> Prompt
Your answer should hold all lines of the entries that include the word "extEnd".

Stored data
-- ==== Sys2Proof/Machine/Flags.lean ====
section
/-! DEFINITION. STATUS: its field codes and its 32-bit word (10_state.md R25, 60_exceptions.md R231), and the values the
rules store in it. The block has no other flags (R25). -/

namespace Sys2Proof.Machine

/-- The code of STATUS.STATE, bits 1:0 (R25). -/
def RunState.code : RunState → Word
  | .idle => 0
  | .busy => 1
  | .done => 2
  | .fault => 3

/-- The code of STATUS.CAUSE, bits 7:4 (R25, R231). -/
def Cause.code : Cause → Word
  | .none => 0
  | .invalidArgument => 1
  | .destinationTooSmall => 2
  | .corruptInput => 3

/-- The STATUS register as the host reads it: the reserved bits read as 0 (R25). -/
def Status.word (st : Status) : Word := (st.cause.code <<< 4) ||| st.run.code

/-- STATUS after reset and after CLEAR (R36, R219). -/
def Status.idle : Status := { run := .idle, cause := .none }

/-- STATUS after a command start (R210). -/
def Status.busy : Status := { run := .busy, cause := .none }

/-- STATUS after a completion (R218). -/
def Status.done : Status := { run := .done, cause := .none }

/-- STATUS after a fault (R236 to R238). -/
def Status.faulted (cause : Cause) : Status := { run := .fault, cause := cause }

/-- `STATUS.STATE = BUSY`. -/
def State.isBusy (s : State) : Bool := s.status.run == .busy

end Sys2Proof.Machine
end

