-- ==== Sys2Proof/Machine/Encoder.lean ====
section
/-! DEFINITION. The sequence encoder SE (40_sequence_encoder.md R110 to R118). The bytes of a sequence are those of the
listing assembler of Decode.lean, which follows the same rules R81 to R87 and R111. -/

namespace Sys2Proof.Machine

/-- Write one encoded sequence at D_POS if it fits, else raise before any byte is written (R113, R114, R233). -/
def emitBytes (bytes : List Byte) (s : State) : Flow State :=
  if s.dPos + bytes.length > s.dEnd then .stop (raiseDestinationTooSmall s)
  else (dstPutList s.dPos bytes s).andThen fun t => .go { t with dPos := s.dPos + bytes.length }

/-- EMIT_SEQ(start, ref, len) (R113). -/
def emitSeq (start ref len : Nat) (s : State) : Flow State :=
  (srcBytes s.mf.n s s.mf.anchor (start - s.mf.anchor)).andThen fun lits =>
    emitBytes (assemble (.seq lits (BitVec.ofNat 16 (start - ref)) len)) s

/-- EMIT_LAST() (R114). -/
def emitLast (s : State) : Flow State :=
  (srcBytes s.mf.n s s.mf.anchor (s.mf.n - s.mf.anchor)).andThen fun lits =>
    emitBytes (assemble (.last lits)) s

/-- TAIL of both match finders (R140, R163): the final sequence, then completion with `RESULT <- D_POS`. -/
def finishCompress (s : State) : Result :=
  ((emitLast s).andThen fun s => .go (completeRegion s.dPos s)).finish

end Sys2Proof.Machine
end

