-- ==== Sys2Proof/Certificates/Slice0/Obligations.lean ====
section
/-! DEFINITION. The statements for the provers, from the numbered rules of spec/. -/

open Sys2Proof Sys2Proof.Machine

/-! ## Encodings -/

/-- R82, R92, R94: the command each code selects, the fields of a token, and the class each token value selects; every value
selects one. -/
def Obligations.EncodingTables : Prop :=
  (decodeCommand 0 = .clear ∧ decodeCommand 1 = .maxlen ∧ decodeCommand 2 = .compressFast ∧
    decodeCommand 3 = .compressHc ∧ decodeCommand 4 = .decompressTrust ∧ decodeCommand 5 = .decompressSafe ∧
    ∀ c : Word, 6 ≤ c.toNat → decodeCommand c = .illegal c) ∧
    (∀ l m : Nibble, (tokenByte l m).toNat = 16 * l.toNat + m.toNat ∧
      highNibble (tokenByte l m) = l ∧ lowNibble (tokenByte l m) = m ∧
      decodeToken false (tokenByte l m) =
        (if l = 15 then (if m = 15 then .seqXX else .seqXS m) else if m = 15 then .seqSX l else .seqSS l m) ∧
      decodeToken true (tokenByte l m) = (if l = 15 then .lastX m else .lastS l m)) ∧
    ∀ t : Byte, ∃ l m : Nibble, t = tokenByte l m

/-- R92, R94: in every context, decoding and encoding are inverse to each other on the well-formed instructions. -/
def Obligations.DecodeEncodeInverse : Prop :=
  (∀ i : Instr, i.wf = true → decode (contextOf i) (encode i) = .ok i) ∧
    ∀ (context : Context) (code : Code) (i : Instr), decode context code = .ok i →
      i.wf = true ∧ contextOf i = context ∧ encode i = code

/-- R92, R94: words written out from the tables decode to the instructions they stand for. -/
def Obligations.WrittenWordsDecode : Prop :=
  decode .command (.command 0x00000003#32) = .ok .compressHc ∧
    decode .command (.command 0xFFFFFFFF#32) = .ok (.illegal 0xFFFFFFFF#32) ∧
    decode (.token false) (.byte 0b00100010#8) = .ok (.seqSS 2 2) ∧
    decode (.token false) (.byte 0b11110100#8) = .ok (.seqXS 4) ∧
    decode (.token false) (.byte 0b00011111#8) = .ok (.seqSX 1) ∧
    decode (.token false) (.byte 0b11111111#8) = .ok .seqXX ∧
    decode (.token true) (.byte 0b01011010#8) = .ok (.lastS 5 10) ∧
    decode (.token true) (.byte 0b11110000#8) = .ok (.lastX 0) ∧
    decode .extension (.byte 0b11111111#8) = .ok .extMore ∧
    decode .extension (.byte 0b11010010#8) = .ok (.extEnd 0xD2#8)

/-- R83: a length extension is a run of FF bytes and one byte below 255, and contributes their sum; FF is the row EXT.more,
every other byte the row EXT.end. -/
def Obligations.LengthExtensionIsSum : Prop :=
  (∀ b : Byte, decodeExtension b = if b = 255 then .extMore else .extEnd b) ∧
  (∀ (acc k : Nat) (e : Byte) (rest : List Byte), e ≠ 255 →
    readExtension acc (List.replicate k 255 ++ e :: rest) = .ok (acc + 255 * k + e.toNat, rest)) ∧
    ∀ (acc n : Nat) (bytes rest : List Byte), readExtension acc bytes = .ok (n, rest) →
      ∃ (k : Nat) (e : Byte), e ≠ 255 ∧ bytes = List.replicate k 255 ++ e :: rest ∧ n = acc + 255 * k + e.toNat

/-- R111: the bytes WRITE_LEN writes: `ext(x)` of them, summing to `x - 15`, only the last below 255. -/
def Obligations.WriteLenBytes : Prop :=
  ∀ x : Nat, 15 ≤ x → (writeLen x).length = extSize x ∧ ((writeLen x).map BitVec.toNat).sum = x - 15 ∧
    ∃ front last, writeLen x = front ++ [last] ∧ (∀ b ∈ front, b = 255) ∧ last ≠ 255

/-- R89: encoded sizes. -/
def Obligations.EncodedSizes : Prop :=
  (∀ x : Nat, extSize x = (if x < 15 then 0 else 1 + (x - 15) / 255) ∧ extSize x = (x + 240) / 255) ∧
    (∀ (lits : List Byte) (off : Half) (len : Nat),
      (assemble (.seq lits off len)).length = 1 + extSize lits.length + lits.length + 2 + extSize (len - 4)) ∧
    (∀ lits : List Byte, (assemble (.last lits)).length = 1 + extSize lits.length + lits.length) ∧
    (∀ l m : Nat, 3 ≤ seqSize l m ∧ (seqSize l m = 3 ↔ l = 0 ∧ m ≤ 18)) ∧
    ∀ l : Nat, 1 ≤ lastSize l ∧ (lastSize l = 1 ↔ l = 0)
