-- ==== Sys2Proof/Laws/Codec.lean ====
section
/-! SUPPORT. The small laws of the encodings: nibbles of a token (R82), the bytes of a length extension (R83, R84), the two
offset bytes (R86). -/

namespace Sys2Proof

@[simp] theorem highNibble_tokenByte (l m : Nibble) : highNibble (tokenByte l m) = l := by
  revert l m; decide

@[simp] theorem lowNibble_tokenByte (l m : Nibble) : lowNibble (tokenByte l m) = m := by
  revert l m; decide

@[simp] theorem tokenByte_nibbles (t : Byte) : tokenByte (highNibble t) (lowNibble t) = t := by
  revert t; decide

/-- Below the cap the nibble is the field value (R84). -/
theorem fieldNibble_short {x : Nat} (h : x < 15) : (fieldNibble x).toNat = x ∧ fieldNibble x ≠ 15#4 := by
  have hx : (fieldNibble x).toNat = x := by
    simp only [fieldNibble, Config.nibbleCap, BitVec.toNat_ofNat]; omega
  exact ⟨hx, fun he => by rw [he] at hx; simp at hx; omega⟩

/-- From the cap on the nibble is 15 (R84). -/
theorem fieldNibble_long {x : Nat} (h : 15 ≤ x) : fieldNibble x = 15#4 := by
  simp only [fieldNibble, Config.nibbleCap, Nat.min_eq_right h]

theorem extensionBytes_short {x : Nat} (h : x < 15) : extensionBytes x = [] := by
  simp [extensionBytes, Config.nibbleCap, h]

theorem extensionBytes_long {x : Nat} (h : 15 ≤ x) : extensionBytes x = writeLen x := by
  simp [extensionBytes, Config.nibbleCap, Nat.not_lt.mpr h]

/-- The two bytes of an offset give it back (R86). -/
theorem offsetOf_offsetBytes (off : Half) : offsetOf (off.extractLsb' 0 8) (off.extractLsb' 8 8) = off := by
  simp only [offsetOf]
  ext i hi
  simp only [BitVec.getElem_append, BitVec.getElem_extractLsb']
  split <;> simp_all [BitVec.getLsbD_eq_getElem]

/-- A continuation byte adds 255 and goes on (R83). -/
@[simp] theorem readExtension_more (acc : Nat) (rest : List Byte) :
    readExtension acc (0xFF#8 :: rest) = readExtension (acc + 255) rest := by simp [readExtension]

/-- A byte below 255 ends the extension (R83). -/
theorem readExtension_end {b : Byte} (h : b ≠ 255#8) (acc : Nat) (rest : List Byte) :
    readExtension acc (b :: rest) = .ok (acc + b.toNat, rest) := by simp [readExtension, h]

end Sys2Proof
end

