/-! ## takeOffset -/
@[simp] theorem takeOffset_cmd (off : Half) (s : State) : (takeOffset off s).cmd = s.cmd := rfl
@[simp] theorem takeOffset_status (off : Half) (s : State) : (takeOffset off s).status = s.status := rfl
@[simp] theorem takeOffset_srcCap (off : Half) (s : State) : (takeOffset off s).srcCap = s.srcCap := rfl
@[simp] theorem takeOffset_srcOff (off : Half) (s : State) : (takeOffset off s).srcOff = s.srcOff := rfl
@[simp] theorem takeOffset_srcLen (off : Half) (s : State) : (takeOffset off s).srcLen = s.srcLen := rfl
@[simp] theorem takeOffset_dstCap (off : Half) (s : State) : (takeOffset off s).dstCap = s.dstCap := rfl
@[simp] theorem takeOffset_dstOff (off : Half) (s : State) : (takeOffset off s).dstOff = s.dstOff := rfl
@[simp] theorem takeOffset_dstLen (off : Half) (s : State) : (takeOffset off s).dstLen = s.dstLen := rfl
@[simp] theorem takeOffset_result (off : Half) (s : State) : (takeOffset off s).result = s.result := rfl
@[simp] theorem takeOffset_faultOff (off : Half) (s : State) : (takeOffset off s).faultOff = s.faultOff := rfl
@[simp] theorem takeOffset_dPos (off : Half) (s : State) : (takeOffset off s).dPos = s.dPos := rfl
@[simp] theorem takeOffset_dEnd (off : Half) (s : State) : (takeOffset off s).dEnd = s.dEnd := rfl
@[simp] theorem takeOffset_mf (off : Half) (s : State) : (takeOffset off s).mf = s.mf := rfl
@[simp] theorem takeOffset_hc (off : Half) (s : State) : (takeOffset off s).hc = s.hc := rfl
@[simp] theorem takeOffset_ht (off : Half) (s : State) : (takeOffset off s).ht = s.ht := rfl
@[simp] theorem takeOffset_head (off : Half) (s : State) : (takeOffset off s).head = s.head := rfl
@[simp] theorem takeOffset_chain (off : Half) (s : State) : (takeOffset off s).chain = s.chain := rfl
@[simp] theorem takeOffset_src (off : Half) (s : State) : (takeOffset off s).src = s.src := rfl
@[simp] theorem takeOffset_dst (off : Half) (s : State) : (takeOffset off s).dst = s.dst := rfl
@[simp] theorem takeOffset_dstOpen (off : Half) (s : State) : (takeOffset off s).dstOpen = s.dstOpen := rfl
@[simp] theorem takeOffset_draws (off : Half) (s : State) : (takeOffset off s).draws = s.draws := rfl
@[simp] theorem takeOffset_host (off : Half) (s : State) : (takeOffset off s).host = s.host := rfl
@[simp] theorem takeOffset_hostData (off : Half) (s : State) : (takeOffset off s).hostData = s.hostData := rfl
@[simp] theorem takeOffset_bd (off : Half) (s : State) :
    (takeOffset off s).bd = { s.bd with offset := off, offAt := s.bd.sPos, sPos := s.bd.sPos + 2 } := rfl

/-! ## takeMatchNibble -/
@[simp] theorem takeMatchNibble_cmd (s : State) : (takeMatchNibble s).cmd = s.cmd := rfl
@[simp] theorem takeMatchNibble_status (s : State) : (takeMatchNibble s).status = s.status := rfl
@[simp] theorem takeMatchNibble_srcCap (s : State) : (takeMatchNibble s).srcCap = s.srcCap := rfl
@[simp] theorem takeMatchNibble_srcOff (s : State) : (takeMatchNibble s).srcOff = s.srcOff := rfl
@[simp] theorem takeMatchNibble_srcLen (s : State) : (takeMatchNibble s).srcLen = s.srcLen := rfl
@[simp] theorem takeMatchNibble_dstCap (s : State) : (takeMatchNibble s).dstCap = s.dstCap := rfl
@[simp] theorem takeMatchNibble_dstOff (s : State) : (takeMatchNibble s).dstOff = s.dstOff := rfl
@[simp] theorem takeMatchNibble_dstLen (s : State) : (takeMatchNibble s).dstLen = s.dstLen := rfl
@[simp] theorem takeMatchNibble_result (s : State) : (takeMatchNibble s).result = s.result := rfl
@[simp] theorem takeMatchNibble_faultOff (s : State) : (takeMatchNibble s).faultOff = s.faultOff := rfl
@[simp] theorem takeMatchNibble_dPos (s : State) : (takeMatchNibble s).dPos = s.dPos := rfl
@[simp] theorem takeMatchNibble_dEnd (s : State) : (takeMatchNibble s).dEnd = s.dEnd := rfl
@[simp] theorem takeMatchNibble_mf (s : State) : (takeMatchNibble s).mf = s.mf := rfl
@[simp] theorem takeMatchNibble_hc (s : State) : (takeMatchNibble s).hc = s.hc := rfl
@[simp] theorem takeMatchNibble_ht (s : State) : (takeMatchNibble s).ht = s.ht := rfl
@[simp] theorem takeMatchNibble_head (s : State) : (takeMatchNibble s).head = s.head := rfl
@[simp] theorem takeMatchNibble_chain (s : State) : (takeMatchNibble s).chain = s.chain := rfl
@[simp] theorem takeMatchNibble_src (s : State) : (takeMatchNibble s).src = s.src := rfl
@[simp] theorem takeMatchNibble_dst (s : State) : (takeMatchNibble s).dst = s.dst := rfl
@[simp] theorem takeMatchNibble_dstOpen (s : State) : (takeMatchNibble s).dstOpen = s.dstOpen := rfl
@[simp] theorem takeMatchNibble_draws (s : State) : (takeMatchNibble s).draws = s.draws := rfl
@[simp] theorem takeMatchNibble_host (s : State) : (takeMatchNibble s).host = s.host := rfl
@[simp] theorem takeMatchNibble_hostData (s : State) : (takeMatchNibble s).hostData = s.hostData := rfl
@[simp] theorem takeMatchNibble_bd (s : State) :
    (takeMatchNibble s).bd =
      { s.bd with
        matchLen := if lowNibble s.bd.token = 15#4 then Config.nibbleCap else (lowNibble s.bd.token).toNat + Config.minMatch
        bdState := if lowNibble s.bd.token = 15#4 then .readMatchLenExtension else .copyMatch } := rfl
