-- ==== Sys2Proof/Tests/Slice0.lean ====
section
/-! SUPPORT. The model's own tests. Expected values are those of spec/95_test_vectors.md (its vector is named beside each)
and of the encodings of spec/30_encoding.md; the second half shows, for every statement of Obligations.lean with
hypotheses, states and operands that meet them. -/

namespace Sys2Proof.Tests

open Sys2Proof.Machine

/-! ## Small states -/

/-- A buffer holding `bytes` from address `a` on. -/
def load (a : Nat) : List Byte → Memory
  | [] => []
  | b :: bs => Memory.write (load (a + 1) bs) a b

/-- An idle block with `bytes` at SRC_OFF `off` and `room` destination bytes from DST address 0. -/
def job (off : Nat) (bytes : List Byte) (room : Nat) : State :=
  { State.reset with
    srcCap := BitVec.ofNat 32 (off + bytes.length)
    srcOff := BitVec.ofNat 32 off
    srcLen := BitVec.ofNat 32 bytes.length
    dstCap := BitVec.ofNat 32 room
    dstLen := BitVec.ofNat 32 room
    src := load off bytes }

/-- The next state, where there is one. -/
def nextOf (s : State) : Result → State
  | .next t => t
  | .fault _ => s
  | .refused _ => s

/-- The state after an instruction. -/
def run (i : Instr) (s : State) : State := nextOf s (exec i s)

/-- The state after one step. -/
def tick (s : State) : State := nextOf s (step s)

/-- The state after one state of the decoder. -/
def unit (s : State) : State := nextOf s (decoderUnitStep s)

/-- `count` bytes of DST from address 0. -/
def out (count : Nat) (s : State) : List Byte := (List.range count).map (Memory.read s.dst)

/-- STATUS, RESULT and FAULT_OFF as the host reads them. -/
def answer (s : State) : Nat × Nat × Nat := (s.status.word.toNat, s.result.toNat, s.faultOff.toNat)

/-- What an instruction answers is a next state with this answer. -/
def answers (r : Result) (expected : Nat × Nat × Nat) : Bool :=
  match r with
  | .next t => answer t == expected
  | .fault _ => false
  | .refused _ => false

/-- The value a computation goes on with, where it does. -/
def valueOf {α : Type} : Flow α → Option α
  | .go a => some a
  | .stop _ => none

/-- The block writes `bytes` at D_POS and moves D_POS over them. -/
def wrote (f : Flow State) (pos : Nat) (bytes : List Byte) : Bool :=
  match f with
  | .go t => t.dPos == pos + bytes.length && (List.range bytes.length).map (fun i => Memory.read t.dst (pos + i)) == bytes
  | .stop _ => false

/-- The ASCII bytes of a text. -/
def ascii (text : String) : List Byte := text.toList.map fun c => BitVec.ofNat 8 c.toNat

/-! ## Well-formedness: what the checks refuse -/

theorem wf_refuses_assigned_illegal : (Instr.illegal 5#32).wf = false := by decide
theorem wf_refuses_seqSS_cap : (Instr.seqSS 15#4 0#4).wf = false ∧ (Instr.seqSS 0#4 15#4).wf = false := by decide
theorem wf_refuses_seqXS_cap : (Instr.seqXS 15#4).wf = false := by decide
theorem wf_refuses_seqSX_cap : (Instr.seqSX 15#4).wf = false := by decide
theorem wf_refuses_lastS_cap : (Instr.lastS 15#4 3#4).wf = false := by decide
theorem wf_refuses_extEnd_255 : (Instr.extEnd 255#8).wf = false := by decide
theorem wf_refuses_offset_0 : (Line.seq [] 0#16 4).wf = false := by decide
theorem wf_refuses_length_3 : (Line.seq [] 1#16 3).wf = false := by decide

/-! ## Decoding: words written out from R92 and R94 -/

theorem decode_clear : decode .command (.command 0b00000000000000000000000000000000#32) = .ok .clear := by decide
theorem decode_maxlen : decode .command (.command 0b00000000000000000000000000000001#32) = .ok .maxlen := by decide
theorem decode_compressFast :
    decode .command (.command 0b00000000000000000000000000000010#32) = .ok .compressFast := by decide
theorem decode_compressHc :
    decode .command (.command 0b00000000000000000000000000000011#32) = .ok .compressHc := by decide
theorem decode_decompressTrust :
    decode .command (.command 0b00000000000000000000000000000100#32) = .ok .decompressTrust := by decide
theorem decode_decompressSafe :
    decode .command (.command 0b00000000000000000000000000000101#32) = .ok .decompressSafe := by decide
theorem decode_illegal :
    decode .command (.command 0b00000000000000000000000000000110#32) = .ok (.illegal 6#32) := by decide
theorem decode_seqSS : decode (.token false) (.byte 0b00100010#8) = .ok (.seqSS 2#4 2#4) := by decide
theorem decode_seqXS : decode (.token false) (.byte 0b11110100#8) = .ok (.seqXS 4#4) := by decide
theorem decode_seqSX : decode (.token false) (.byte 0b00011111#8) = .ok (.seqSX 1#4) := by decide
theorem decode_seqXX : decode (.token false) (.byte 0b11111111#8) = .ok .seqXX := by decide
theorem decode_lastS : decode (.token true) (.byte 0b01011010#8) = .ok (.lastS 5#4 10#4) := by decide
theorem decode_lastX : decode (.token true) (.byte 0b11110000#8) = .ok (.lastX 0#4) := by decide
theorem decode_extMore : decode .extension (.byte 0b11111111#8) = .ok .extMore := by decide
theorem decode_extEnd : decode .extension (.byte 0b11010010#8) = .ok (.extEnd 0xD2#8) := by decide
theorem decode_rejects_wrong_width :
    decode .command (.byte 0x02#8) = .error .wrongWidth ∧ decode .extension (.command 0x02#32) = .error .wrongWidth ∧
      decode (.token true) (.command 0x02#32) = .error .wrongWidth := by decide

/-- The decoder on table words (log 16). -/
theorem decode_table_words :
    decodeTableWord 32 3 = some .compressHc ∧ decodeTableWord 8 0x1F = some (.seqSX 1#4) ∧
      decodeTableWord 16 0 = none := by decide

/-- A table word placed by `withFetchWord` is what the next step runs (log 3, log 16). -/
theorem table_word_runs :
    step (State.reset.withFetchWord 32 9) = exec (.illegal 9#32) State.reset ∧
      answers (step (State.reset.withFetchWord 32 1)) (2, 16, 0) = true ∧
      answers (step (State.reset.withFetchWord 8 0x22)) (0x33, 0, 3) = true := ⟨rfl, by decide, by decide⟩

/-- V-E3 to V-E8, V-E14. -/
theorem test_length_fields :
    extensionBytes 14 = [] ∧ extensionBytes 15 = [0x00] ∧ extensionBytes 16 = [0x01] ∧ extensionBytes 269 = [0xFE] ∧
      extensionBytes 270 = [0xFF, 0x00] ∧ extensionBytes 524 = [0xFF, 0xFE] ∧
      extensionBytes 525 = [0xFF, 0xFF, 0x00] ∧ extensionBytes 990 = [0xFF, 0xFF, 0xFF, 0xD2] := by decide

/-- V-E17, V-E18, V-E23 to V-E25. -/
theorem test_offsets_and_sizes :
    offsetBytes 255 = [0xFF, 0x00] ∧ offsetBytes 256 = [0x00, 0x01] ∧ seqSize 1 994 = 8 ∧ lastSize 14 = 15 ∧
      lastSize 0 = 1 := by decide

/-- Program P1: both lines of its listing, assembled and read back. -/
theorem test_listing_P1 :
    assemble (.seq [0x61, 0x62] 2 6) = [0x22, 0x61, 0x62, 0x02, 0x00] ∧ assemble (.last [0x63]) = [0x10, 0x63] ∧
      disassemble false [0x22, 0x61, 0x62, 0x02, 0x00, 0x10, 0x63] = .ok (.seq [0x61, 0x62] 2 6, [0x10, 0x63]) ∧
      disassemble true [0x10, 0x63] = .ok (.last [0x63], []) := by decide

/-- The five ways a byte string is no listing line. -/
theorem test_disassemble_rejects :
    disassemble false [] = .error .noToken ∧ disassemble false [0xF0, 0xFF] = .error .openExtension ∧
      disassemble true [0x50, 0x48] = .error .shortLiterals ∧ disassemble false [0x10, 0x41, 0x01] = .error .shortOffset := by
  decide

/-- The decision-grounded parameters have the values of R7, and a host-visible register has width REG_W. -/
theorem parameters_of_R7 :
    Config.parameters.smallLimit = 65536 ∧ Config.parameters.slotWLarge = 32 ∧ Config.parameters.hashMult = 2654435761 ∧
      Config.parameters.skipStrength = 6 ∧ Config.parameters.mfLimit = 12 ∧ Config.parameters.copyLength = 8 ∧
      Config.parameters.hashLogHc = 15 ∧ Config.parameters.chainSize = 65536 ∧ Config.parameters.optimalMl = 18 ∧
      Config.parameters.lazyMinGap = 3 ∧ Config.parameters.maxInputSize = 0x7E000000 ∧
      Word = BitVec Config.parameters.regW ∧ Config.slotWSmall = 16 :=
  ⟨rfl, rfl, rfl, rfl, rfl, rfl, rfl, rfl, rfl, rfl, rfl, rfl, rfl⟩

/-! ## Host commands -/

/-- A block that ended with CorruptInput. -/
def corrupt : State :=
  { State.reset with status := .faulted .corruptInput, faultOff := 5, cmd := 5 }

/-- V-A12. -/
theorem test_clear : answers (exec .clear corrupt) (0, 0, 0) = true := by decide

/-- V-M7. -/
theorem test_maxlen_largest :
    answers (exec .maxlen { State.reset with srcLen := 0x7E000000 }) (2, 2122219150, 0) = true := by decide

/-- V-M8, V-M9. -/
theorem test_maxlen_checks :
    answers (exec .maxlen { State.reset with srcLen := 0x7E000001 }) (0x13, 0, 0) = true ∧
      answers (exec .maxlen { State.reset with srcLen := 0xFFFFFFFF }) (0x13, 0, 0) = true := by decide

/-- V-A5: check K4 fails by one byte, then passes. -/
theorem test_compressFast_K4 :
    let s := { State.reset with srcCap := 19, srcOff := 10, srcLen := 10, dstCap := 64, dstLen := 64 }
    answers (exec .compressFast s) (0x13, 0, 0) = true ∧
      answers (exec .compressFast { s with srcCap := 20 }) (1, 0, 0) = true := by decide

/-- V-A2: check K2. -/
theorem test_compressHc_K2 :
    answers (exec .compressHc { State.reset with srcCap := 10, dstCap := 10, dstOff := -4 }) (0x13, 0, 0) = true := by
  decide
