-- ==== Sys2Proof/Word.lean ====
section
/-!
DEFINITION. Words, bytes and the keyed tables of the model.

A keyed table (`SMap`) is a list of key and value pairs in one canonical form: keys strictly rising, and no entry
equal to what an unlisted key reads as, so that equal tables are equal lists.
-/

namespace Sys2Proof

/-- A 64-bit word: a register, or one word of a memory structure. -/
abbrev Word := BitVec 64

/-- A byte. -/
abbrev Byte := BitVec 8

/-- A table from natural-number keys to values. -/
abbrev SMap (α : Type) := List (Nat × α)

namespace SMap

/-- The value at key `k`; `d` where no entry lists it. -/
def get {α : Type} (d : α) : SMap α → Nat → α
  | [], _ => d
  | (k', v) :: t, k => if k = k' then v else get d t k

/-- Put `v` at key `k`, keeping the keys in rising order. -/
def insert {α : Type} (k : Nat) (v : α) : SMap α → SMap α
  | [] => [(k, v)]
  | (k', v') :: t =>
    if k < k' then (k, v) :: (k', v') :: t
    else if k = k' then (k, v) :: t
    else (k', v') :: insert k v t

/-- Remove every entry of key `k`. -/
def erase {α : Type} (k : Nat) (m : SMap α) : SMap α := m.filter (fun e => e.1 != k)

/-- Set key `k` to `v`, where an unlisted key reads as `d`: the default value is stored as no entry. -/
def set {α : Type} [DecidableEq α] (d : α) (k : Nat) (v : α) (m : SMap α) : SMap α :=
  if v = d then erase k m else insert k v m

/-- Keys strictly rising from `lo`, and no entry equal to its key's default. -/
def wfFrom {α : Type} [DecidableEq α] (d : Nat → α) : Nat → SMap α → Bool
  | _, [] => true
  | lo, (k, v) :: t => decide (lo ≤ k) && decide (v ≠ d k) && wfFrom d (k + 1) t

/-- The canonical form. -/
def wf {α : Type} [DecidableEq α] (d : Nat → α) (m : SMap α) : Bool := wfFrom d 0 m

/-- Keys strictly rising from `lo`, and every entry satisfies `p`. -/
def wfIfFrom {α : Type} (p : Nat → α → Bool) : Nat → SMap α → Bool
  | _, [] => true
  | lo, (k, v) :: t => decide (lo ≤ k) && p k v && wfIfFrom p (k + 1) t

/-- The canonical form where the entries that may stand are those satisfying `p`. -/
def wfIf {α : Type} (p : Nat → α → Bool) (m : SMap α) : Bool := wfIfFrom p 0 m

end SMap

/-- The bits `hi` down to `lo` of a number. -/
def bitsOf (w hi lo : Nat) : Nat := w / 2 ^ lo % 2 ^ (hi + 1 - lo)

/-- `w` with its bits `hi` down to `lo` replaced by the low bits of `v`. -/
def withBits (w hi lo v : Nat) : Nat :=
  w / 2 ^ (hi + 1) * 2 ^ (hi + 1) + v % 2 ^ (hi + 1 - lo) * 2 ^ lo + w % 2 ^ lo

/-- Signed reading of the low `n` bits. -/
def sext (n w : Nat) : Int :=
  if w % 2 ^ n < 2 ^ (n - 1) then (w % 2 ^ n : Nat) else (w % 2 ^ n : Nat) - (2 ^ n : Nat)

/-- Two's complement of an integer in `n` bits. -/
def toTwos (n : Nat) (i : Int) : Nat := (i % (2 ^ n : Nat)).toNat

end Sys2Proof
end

> Exercise result
    decode .extension (.byte 0b11010010#8) = .ok (.extEnd 0xD2#8)
  (∀ b : Byte, decodeExtension b = if b = 255 then .extMore else .extEnd b) ∧
theorem wf_refuses_extEnd_255 : (Instr.extEnd 255#8).wf = false := by decide
theorem decode_extEnd : decode .extension (.byte 0b11010010#8) = .ok (.extEnd 0xD2#8) := by decide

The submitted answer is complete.